[Stored data]
#####

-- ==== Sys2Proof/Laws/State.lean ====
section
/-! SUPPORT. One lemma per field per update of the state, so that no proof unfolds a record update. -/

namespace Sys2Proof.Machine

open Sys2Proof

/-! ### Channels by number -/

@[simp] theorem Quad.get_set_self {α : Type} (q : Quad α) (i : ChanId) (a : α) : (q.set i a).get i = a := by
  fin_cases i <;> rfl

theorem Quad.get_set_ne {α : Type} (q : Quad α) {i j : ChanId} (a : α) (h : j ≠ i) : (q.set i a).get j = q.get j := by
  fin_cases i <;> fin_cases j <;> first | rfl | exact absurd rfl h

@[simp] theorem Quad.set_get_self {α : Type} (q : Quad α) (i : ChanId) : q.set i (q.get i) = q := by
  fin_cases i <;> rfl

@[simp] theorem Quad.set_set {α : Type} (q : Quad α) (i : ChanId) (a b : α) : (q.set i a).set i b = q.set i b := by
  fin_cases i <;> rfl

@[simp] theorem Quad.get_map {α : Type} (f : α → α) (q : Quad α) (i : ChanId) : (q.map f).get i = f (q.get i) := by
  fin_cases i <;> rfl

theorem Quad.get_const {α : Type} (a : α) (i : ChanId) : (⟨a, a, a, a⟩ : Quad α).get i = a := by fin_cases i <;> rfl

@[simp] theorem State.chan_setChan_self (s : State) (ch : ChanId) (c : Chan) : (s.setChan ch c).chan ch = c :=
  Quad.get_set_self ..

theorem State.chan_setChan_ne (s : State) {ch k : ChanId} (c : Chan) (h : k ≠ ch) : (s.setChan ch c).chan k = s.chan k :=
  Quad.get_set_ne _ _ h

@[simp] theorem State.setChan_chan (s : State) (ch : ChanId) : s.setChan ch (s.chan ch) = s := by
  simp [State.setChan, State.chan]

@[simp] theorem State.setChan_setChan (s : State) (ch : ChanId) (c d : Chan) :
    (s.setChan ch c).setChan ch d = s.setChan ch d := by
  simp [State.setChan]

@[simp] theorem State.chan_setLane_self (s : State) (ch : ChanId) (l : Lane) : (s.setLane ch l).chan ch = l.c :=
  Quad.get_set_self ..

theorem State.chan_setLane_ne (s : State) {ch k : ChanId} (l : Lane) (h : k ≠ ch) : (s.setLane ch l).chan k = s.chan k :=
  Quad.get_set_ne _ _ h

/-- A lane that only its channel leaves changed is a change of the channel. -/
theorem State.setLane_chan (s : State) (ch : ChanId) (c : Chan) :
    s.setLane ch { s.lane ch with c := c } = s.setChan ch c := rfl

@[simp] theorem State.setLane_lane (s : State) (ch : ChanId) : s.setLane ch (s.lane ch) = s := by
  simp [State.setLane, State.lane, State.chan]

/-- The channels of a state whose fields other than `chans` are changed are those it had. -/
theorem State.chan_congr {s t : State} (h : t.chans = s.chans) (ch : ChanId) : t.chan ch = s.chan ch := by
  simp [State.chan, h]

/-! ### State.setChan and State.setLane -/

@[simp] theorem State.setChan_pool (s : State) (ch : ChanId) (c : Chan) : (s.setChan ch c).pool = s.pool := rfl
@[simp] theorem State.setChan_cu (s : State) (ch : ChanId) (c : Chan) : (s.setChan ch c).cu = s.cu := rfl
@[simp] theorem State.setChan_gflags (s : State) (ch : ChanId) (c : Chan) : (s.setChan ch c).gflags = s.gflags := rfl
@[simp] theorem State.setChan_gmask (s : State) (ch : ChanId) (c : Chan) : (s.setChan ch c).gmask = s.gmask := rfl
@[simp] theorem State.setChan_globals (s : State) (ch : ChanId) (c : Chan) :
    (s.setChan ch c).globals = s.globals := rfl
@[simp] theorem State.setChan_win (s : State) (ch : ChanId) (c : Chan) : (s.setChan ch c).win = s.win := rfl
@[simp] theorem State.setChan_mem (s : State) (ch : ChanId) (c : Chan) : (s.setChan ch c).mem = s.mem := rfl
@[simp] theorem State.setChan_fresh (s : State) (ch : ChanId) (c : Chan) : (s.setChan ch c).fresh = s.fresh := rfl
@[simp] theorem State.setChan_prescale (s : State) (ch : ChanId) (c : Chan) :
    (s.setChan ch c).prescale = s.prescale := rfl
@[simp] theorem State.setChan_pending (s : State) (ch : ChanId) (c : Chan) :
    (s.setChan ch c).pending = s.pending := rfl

#####

▶ [YOUR OBJECTIVE]
List every line above containing the word "that".

▶ [ANSWER SECTION]
/-! SUPPORT. One lemma per field per update of the state, so that no proof unfolds a record update. -/
/-- A lane that only its channel leaves changed is a change of the channel. -/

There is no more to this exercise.